Setelah selama 2023, Disdik DKI mencabut 492 KJP PLus, kini di awal tahun 2024, dua pelajar merasakan hal sama.

Cabut KJP
Dua pelajar itu terlibat tawuran di di Pasar Rebo, Jakarta Timur, Minggu (28/1/2024).

Sebagai informasi, tawuran yang terjadi Minggu dini hari itu menyebabkan satu remaja mengalami luka parah hingga kehilangan tangan kanannya.

Pencabutan KJP Plus ini disebut Kepala Pusat Pelayanan Pendanaan Personal dan Operasional Pendidikan (P4OP) Disdik DKI Jakarta, Waluyo Hadi, mengacu pada Peraturan Gubernur (Pergub) Nomor 110 Tahun 2021 tentang Bantuan Sosial Biaya Pendidikan.

“(Pencabutan KJP Plus) diatur dalam Pasal 23 sampai 26 dalam Pergub Nomor 110 tahun 2021,” ucapnya saat dikonfirmasi, Senin (5/2/2024).

Adapun pencabutan KJP Plus ini merupakan tindak lanjut surat dari kepala sekolah SMP Negeri 102 dan SMA Teladan 1 Jakarta.

Baik pihak sekolah maupun orang tua siswa, juga mengakui keterlibatan dua pelajar itu dalam aksi tawuran di Pasar Rebo tersebut.

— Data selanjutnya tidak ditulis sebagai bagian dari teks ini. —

/-- Some graph of an execution state has a WSTAMP that the write satisfies. -/
def anyStamp (s : State) (pa n : Nat) (x : Exec) : Bool := x.graphs.any fun q => q.2.any (stampMet s pa n)

/-- The monitor's report of a write to the graphs that wait for it (R90): of the copy that holds a scratchpad or an SRAM, of every copy for
HBM. -/
def latchStamps (s : State) (pa n : Nat) : State :=
  if bits pa 47 46 == 0 then
    if anyStamp s pa n s.x || anyStamp s pa n s.sh || s.saved.any fun q => anyStamp s pa n q.2.exec then
      { s with
        x := latchGraphs s pa n s.x
        sh := latchGraphs s pa n s.sh
        saved := s.saved.map fun q => (q.1, { q.2 with exec := latchGraphs s pa n q.2.exec }) }
    else s
  else if anyStamp s pa n s.x then { s with x := latchGraphs s pa n s.x }
  else s

/-- The contexts whose requests wait at a home in a copy that is not live. -/
def waitingAway (s : State) (u : UnitId) : List Nat :=
  ((tgetD s.sh.waitl u [] ++ s.saved.flatMap fun q => tgetD q.2.exec.waitl u []).map fun e => e.req.ctx).eraseDups

/-- Applies an effect on the requests that wait at a home to every copy that holds some: a home of HBM serves them all (R196). A scratchpad or
an SRAM belongs to the copy that stands in x. -/
def eachCopy (s : State) (u : UnitId) (pa : Nat) (f : State → State) : State :=
  if s.swapped.isSome || bits pa 47 46 != 0 then f s else (waitingAway s u).foldl (fun s c => onCopy s c f) (f s)

/-- The value that lets a STWAIT entry go on whose word a write has touched (R354). -/
def stwaitVal (s : State) (pa n : Nat) (e : WaitE) : Option W64 :=
  if e.req.op == .stwait && e.pa < pa + n && pa < e.pa + 8 then
    match homeNat s (some e.req.ctx) e.pa 8 e.cmp with
    | .ok (_, v) => if e.req.val.toNat ≤ v then some (BitVec.ofNat 64 v) else none
    | .error _ => none
  else none

/-- Serves the STWAIT entries of a home whose word a write has changed (R354). -/
def serveStwaits (u : UnitId) (pa n : Nat) (s : State) : State :=
  let l := waitlOf s u
  l.foldl (fun s e => match stwaitVal s pa n e with
    | some v => sendAns s u e.req ⟨0, false, 0, none, some v, some 0, 0⟩
    | none => s) (setWaitl s u (l.filter fun e => (stwaitVal s pa n e).isNone))

/-- Whoever waits for a word that a write has changed: STWAIT (R354) and WSTAMP (R90). -/
def wakeStwait (s : State) (pa n : Nat) : State :=
  let s := latchStamps s pa n
  match decodePA s pa with
  | none => s
  | some t => eachCopy s t.home pa (serveStwaits t.home pa n)

end Sys2Proof.Machine
end

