/-- The history's home on this wafer takes requests at its router; an engine's command goes to the island of the core. -/
def reqDest (s : State) (r : PortReq) : UnitId × Nat :=
  if isStreamer r.op then (siOf r.sl.core, s.wafno)
  else if isMatrix r.op then (miOf r.sl.core, s.wafno)
  else (paUnit r.pa, paWafer r.pa)

/-- The share-table regions of a context bound to one of some objects hold this range (R296, R297). -/
def boundTo (s : State) (c : CoreId) (ctx : Nat) (objs : List Nat) (va len : Nat) : Bool :=
  (tgetD s.shares c []).any fun e => e.ctx == ctx && objs.contains e.obj && e.base < va + len && va < e.base + e.len

/-- The share-table regions of a context hold this range, whatever the object. -/
def boundAny (s : State) (c : CoreId) (ctx va len : Nat) : Bool :=
  (tgetD s.shares c []).any fun e => e.ctx == ctx && e.base < va + len && va < e.base + e.len

/-- The writes of a port that have not been acknowledged. -/
def outwOf (s : State) (c : CoreId) : List OutW := tgetD s.x.outw c []

/-- The state with a port's outstanding writes replaced. -/
def setOutw (s : State) (c : CoreId) (l : List OutW) : State := { s with x := { s.x with outw := tset s.x.outw c l } }

/-- The objects that a release names (R297). -/
def releaseObjs (r : PortReq) : List Nat := if r.op == .bend then [r.va, r.va2] else [r.va]

/-- The release has not parked yet for this write's refusal (R320). -/
def untold (r : PortReq) (o : OutW) : Bool := !o.told.contains (r.sl, r.set.id)

/-- The writes a release waits for, or whose refusal keeps it at the port (R297, R320). -/
def releaseWaits (s : State) (r : PortReq) : List OutW :=
  if isRelease r.op then
    (outwOf s r.sl.core).filter fun o => o.ctx == r.ctx && boundTo s r.sl.core r.ctx (releaseObjs r) o.va o.len && untold r o
  else []

/-- Of the writes a release counts, one that its home refused. -/
def refusedOf (l : List OutW) : Option OutW := first? (fun o : OutW => o.code != 0) l

/-- The refused writes among some now know the release that parks for them: a replay of the release alone leaves without them (R320). -/
def tellRefused (s : State) (r : PortReq) (l : List OutW) : State :=
  setOutw s r.sl.core (mapIf (fun o : OutW => o.code != 0 && l.any fun y => y.id == o.id) (fun o => { o with told := o.told ++ [(r.sl, r.set.id)] })
    (outwOf s r.sl.core))

/-- A write leaves its port: it is outstanding, and the refusal that it replays counts no longer (R297, R320). -/
def noteWrite (s : State) (r : PortReq) : State :=
  setOutw s r.sl.core (((outwOf s r.sl.core).filter fun o => !(o.code != 0 && o.node == r.sl && o.ident == r.set.id))
    ++ [⟨r.rid, r.ctx, r.va, tyBytes r.w.ty.toNat, r.sl, r.set.id, 0, []⟩])

/-- Bytes of a request's payload: its data, or nothing. -/
def reqPayload (r : PortReq) : Nat := 24 * r.toks.length + 8

/-- Sends a request from its port (R188, R308); one for another wafer is timed from here (R336). -/
def sendReq (s : State) (r : PortReq) : State :=
  if r.op == .mread then sendPkt s (miOf r.sl.core) 3 (paUnit r.pa) s.wafno 0 (.req r r.pa false) else
  let (dst, w) := reqDest s r
  let u : UnitId := .core r.sl.core
  let s := sendPkt s u (opClass r.op) dst w (reqPayload r) (.req r r.pa r.cpg)
  if w == s.wafno then s else { s with remotes := s.remotes ++ [⟨r.rid, u, w, .req r, ctr s u⟩] }

/-- Counts and progress of the tokens a request puts out once it ends. -/
def finishReq (s : State) (r : PortReq) (n : Node) (xs ys : List Token) (items : List CountItem) : State :=
  let s := settle s r.sl 4 r.rid xs
  let s := settle s r.sl 5 r.rid ys
  let prod := (xs.flatMap fun t => produced s r.sl 4 t) ++ ys.flatMap fun t => produced s r.sl 5 t
  let s := record s r.sl.core n.lid (consumed n r.set ++ prod ++ items) (flushAfter r.w r.set ⟨xs, ys, 0, [], false⟩)
  let s := progress s r.sl.core.f n.lid
  if r.w.tb = 1 then trace s r.sl r.set ((xs.head?.map Token.val).getD 0) else s

/-- The node that issued a request, while its launch still holds the slot. -/
def reqNode (s : State) (r : PortReq) : Option Node :=
  match node? s r.sl with
  | some n => if n.lid == r.lid then some n else none
  | none => none

/-- A request that ends in a fault after it left its firing (R188, R320): its reserved buffers come back, and its node parks, or the fault
goes to the catch node and the set ends as a skip would (R126). -/
def failReq (s : State) (r : PortReq) (code addr : Nat) : State :=
  match reqNode s r with
  | none => s
  | some n =>
    let bare := settle (settle s r.sl 4 r.rid []) r.sl 5 r.rid []
    match catchFor s r.lid r.sl code with
    | none => parkSet bare r.sl n r.set code addr (.core r.sl.core)
    | some c =>
      match both r.w (reqFiring r) (opDrives r.op).1 (opDrives r.op).2 nulTok with
      | .error c2 => parkSet bare r.sl n r.set c2 addr (.core r.sl.core)
      | .ok e =>
        let (s, its) := toCatch s r.lid c r.sl r.set code addr
        let (_, s) := reportFault s { recBase (.core r.sl.core) code 0 5 r.ctx r.sl.core.f r.lid with
          node := nodeWord r.sl code, addr := addr, time := r.set.id.time, seq := r.set.id.seq }
        if opEmitsX r.op then finishReq s r n e.x e.y its
        else if isHist r.op then
          finishReq (putToks (putToks s r.sl 4 e.x) r.sl 5 e.y) r n [] []
            (its ++ (e.x.flatMap fun t => produced s r.sl 4 t) ++ e.y.flatMap fun t => produced s r.sl 5 t)
        else finishReq (putToks s r.sl 4 e.x) r n [] e.y (its ++ e.x.flatMap fun t => produced s r.sl 4 t)

/-- A fault that has to wait, because the catch queue is full (R129) or X has no room for the NUL that no buffer is reserved for. -/
def failWaits (s : State) (r : PortReq) (code : Nat) : Bool :=
  (catchFor s r.lid r.sl code).isSome &&
    (catchFull s r.lid || (!opEmitsX r.op && (opDrives r.op).1 && !roomFor s ⟨r.sl.core, r.sl.e, 4⟩ 1)
      || (isHist r.op && (opDrives r.op).2 && !roomFor s ⟨r.sl.core, r.sl.e, 5⟩ 1))

/-- The address a fault of a request names: the unit's for DECODE_LENGTH (R365), else the request's. -/
def faultAddr (r : PortReq) (code : Nat) : Nat := if code = Code.decodeLength then r.va / 2048 * 2048 else r.va

/-- ST's issued token leaves with the request (R189). -/
def issuedTok (s : State) (r : PortReq) (n : Node) : State :=
  match ansToks r ⟨0, false, 0, none, none, none, 0⟩ with
  | .ok (_, ys) => finishReq s r n [] ys []
  | .error code => parkSet (settle s r.sl 5 r.rid []) r.sl n r.set code r.va (.core r.sl.core)

/-- A request whose checks have passed leaves its port, unless it is a release that waits (R297) or one of whose writes was refused
(R320). -/
def leavePort (s : State) (r : PortReq) : State :=
  match reqNode s r with
  | none => s
  | some n =>
    let ws := releaseWaits s r
    match refusedOf ws with
    | some o => failReq (tellRefused s r ws) r o.code r.va
    | none =>
      if ws.isEmpty then
        let s := sendReq (if isWrite r.op then noteWrite s r else s) r
        if r.op == .st then issuedTok s r n else s
      else { s with x := { s.x with relw := tmod s.x.relw r.sl.core [] fun l => l ++ [⟨r, ws.map OutW.id⟩] } }

/-! ## Issue (R116, R187, R189) -/

/-- The request of a set that executes. -/
def mkReq (s : State) (op : Op) (w : CW) (fr : Firing) : PortReq where
  rid := s.serial
  op := op
  w := w
  wafer := s.wafno
  sl := fr.sl
  lid := fr.node.lid
  ctx := fr.node.ctx
  set := fr.set
  va := portAddr op (addrA w fr).toNat
  va2 := (opVal w fr w.sb fr.set.b true).toNat
  val := valB w fr
  cmp := fr.hold
  pa := 0
  cpg := false
  more := []
  akey := keyA w fr.set
  akv := kvA w fr.set
  toks := fr.set.bs
  stage := fr.node.stage
  xst := targetStages s ⟨fr.sl.core, fr.sl.e, 4⟩ w.xc.toNat
  yst := targetStages s ⟨fr.sl.core, fr.sl.e, 5⟩ w.yc.toNat

/-- Reserves the buffers of the outputs that the set will drive, and writes the hold register under HD (R52, R116). -/
def reserveReq (s : State) (w : CW) (fr : Firing) (r : PortReq) : State :=
  let s := (fresh s).2
  let tx := (act w.xt fr.set.id.time).getD fr.set.id.time
  let ty := (act w.yt fr.set.id.time).getD fr.set.id.time
  let s := setHold (popIq s fr.sl) w fr
  let s := if opEmitsX r.op then reserve s fr.sl 4 r.rid tx fr.set.id.seq else s
  let s := if isHist r.op then s else reserve s fr.sl 5 r.rid ty fr.set.id.seq
  noteIssue s fr

/-- The contexts and 64 KiB pages that a field's walks in progress walk for, each once: misses to one page share a walk (R414). -/
def walkPages (s : State) (f : Nat) : List (Nat × Nat) :=
  ((tgetD s.twalks f []).filterMap fun v => if v.code = 0 then some (v.req.ctx, v.va / 2 ^ 16) else none).eraseDups

/-- The field's walker takes a miss: it joins a walk in progress, or there is room for one more (R414). -/
def walkRoom (s : State) (f ctx va : Nat) : Bool := (walkPages s f).contains (ctx, va / 2 ^ 16) || (walkPages s f).length < 256

/-- The walk that a firing's set waits for at its port, ended or not. -/
def walkFor (s : State) (fr : Firing) (va : Nat) : Option Walk :=
  first? (fun v : Walk => v.req.sl == fr.sl && v.req.set.id == fr.set.id && v.req.ctx == fr.node.ctx && v.va == va) (tgetD s.twalks fr.sl.core.f [])

/-- The set at its element's head waits for the field's walker: it starts its walk with a message of class 1 (R308), waits for it, or faults
with what the walk found. A page
fault strikes at the source port, before the set has issued (R187, R414). -/
def awaitWalk (s : State) (op : Op) (w : CW) (fr : Firing) (r : PortReq) (va : Nat) : State :=
  let f := fr.sl.core.f
  match walkFor s fr va with
  | some v =>
    if v.code = 0 then s
    else faultFiring { s with twalks := tmod s.twalks f [] fun l => l.filter fun x => x != v } w fr (opDrives op).1 (opDrives op).2 v.code va
  | none =>
    if walkRoom s f r.ctx va && underBudget s (.core fr.sl.core) 1 then
      { spend s (.core fr.sl.core) 1 (beatsOf 0) with twalks := tmod s.twalks f [] fun l => l ++ [⟨fr.sl.core, r, va, 0⟩] }
    else s

/-- Issues the request of a set that executes: outputs must have room, a fault of its tokens or of its checks parks the set. The outputs of a history operation are the
history unit's to fill (R234). DESIGN CHOICE (log 142): the tokens are judged before the port's checks of R187. -/
def issueReq (s : State) (op : Op) (w : CW) (fr : Firing) : State :=
  let d := opDrives op
  let r := mkReq s op w fr
  let room := isHist op || (!opEmitsX op || roomFor s ⟨fr.sl.core, fr.sl.e, 4⟩ 1) && roomFor s ⟨fr.sl.core, fr.sl.e, 5⟩ 1
  if !room then s
  else match ansToks r ⟨0, false, 0, none, none, none, 0⟩ with
    | .error code => faultFiring s w fr d.1 d.2 code r.va
    | .ok _ =>
      match resolve s r with
      | .bad code => faultFiring s w fr d.1 d.2 code (faultAddr r code)
      | .miss va => awaitWalk s op w fr r va
      | .go q =>
        if ((refusedOf (releaseWaits s q)).map OutW.code).any (failWaits s q) then s else leavePort (reserveReq s w fr r) q

/-- A firing of an operator that sends a request from the port. -/
def firePort (s : State) (op : Op) (w : CW) : State :=
  fireSet s w true (opDrives op).1 (opDrives op).2 (fun _ => 0) fun fr => issueReq s op w fr

/-! ## Walks (R414) -/

/-- The requests of a field's walker that a finished walk serves: same context, same page. -/
def sameWalk (w v : Walk) (size : Nat) : Bool := v.code == 0 && v.req.ctx == w.req.ctx && v.va / 2 ^ size == w.va / 2 ^ size

/-- The homes of a walk's words answer on class 2 (R308). -/
def spendWalk (s : State) (ctx va : Nat) : State := (walkHomes s ctx va).foldl (fun s u => spend s u 2 (beatsOf 8)) s

/-- TRANSLATION_WALK_COMPLETE (R414): walk n of the field ends; its translation is cached at each core that waits for the page, or each set
that waits learns its fault, and nothing is cached. The walk waits for the budgets of the homes that it reads through (R312). -/
def execTranslationWalkComplete (f n evict : Nat) (s : State) : Host.Outcome State Fault Refusal :=
  .next (match (tgetD s.twalks f [])[n]? with
    | none => s
    | some w =>
      if w.code != 0 || (walkHomes s w.req.ctx w.va).any fun u => !underBudget s u 2 then s
      else
        let s := walkFix (spendWalk s w.req.ctx w.va) w.req.ctx w.va
        match walkTable s w.req.ctx w.va with
        | .error code => { s with twalks := tmod s.twalks f [] fun l => l.map fun v => if sameWalk w v 16 then { v with code := code } else v }
        | .ok (leaf, b) =>
          let served := (tgetD s.twalks f []).filter fun v => sameWalk w v b
          let s := { s with twalks := tmod s.twalks f [] fun l => l.filter fun v => !sameWalk w v b }
          served.foldl (fun s v => if (tlbFind s v.core v.req.ctx v.va).isSome then s
            else tlbAdd s v.core ⟨v.req.ctx, v.va / 2 ^ b * 2 ^ b, b, leaf⟩ evict) s)
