/-- R251 and R347 for a range of scratchpad: every pane granted to the launch, none ARMED. DESIGN CHOICE (log 133): R87 names PANE_OWNER for SLD
and SST; what WSTAMP, SQPOST, LAUNCH and CFG read or write in an ARMED pane raises it too. -/
def spadGuard (s : State) (lid : Nat) (c : CoreId) (byte n : Nat) : Except Nat Unit :=
  if (panesOf c byte n).any fun p => !granted s p lid then .error Code.prot
  else if (panesOf c byte n).any fun p => (ptagOf s p).tag == .armed then .error Code.paneOwner
  else .ok ()

/-- Bytes of another wafer's memory (log 9). -/
def remoteRead (s : State) (pa n : Nat) : List Byte := (List.range n).map fun i => Config.remoteByte s.tick (pa + i)

/-- Bytes read from a place that is no window. -/
def baseRead (s : State) (ctx lid pa n : Nat) (cmp : Bool) : Except Nat (State × List Byte) :=
  if paKind pa == 3 then .error Code.prot
  else if paWafer pa != s.wafno then
    if s.dead.getLsbD (paWafer pa) then .error Code.peerDead else .ok (s, remoteRead s pa n)
  else match decodePA s pa with
    | none => .error Code.xlat
    | some (.reg ..) => .error Code.prot
    | some (.win ..) => .error Code.window
    | some (.spad c b) => match spadGuard s lid c b n with
      | .error code => .error code
      | .ok () => homeRead s (some ctx) pa n cmp
    | some _ => homeRead s (some ctx) pa n cmp

/-- Bytes written, as a plain store writes them, to a place that is no window. -/
def baseWrite (s : State) (ctx lid pa : Nat) (bs : List Byte) (cmp : Bool) : Except Nat State :=
  if paKind pa == 3 then .error Code.prot
  else if paWafer pa != s.wafno then
    if s.dead.getLsbD (paWafer pa) then .error Code.peerDead else .ok s
  else match decodePA s pa with
    | none => .error Code.xlat
    | some (.reg ..) => .error Code.prot
    | some (.win ..) => .error Code.window
    | some (.spad c b) => match spadGuard s lid c b bs.length with
      | .error code => .error code
      | .ok () => (homeWrite s (some ctx) pa bs cmp).map fun s => wakeStwait s pa bs.length
    | some _ => (homeWrite s (some ctx) pa bs cmp).map fun s => wakeStwait s pa bs.length

/-- The code for a page of a window that its context cannot reach: PROT where it lacks a right (R438), WINDOW otherwise (R358). -/
def windowCode (code : Nat) : Nat := if code = Code.prot then code else Code.window

/-- The address of element i of a window, through its index vector, in the binding context (R358). -/
def windowElem (s : State) (w : Win) (i : Nat) (rights : Bool × Bool) : Except Nat (State × Nat × Bool) :=
  match translate s w.ctx (w.idx + 4 * i) (true, false) with
  | .error code => .error (windowCode code)
  | .ok (ipa, icmp) =>
    match baseRead s w.ctx w.lid ipa 4 icmp with
    | .error code => .error (if code = Code.eccUncorr then code else Code.window)
    | .ok (s, b) =>
      match translate s w.ctx (w.base + 2 ^ w.es * leNat b) rights with
      | .error code => .error (windowCode code)
      | .ok (pa, cmp) => .ok (s, pa, cmp)

/-- A window read byte by byte in ascending offset (R358). -/
def windowRead (w : Win) (lid : Nat) : State → Nat → Nat → Except Nat (State × List Byte)
  | s, _, 0 => .ok (s, [])
  | s, o, n + 1 =>
    if w.scatter || w.n * 2 ^ w.es ≤ o then .error Code.window
    else do
      let (s, pa, cmp) ← windowElem s w (o / 2 ^ w.es) (true, false)
      let (s, b) ← baseRead s w.ctx lid (pa + o % 2 ^ w.es) 1 cmp
      let (s, l) ← windowRead w lid s (o + 1) n
      return (s, b ++ l)

/-- A window written byte by byte in ascending offset (R358, R359), each byte as put writes one at a physical address. -/
def windowPut {ε : Type} (bad : Nat → ε) (put : State → Nat → List Byte → Bool → Except ε State) (w : Win) :
    State → Nat → List Byte → Except ε State
  | s, _, [] => .ok s
  | s, o, b :: l =>
    if !w.scatter || w.n * 2 ^ w.es ≤ o then .error (bad Code.window)
    else match windowElem s w (o / 2 ^ w.es) (false, true) with
      | .error code => .error (bad code)
      | .ok (s, pa, cmp) => match put s (pa + o % 2 ^ w.es) [b] cmp with
        | .error e => .error e
        | .ok s => windowPut bad put w s (o + 1) l
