/-- The next operation at a unit takes its turn, where none is in progress (R234): the first whose region in the memory core's field is not
frozen (R246). -/
def histNext (s : State) (core : CoreId) : State :=
  match first? (fun o : HOp => !isFrozen s core.f o.req.lid) (tgetD s.x.hq core []) with
  | none => s
  | some op =>
    let r := op.req
    let pa := sramPA s.wafno core op.off
    let gone (s : State) : State := { s with x := { s.x with hq := tmod s.x.hq core [] fun l => l.filter fun o => o.id != op.id } }
    if (tget s.x.hbusy core).isSome || unitHolds s (.core core) || !ctxRuns s r.ctx then s
    else match homeGuard s r pa with
      | .error code => refuse (gone s) r pa code
      | .ok () => match histCount s r.lid core op.off with
        | none => refuse (gone s) r pa Code.histHandle
        | some count =>
          if takesAside r.op && (tget s.x.hpark (core, op.off)).any (fun q => !sameOp q r) then
            let s := gone s
            { s with x := { s.x with hset := tmod s.x.hset (core, op.off) [] fun l => l ++ [op] } }
          else match histLoad s r.ctx pa count with
            | .error code =>
              if code = Code.eccUncorr then freezeHist s core op.off count r r.set.id.time r.set.id.seq
              else sendAns (gone s) (.core core) r (ansCode code)
            | .ok (s, h) => histBegin (gone s) core op h

/-- A history operation that has arrived joins its unit's queue, in the copy that holds its context (R234, R245). -/
def histArrive (s : State) (pkt : Nat) : State :=
  match reqHere s pkt with
  | none => s
  | some (r, pa, _) =>
    if !isHist r.op then s
    else match decodePA s pa with
      | some (.sram core off) =>
        let s := onCopy s r.ctx fun s =>
          let s := dropPkt s pkt
          { s with x := { s.x with hq := tmod s.x.hq core [] fun l => l ++ [⟨pkt, r, off⟩] } }
        if ctxRuns s r.ctx then histNext s core else s
      | _ => refuse (dropPkt s pkt) r pa Code.prot

/-- HISTORY_OPERATION (R234): an operation that has reached its history unit takes its turn there, or the one in progress goes on. -/
def execHistoryOperation (pkt : Nat) (s : State) : Host.Outcome State Fault Refusal :=
  .next (match first? (fun q : CoreId × HBusy => q.2.id == pkt) s.x.hbusy with
    | some q => histGo s q.1
    | none => match first? (fun q : CoreId × List HOp => q.2.any fun o => o.id == pkt) s.x.hq with
      | some q => histNext s q.1
      | none => histArrive s pkt)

“Jadi kami melakukan pemblokiran pada penerima manfaat program pangan bersubsidi untuk dia peserta didik tersebut,” ujarnya.

Kecam Pencabutan KJP
Kebijakan kencabutan KJP ini pernah dikecam oleh aktivis pendidikan dari Jaringan Pemantau Pendidikan Indonesia (JPPI).

Koordinator Nasional JPPI, Ubaid Matraji, mengatakan, pencabutan KJP Plus justru akan menimbulkan masalah baru di ibu kota.

Sebab, para pelajar yang menerima KJP Plus berasal dari keluarga kurang mampu.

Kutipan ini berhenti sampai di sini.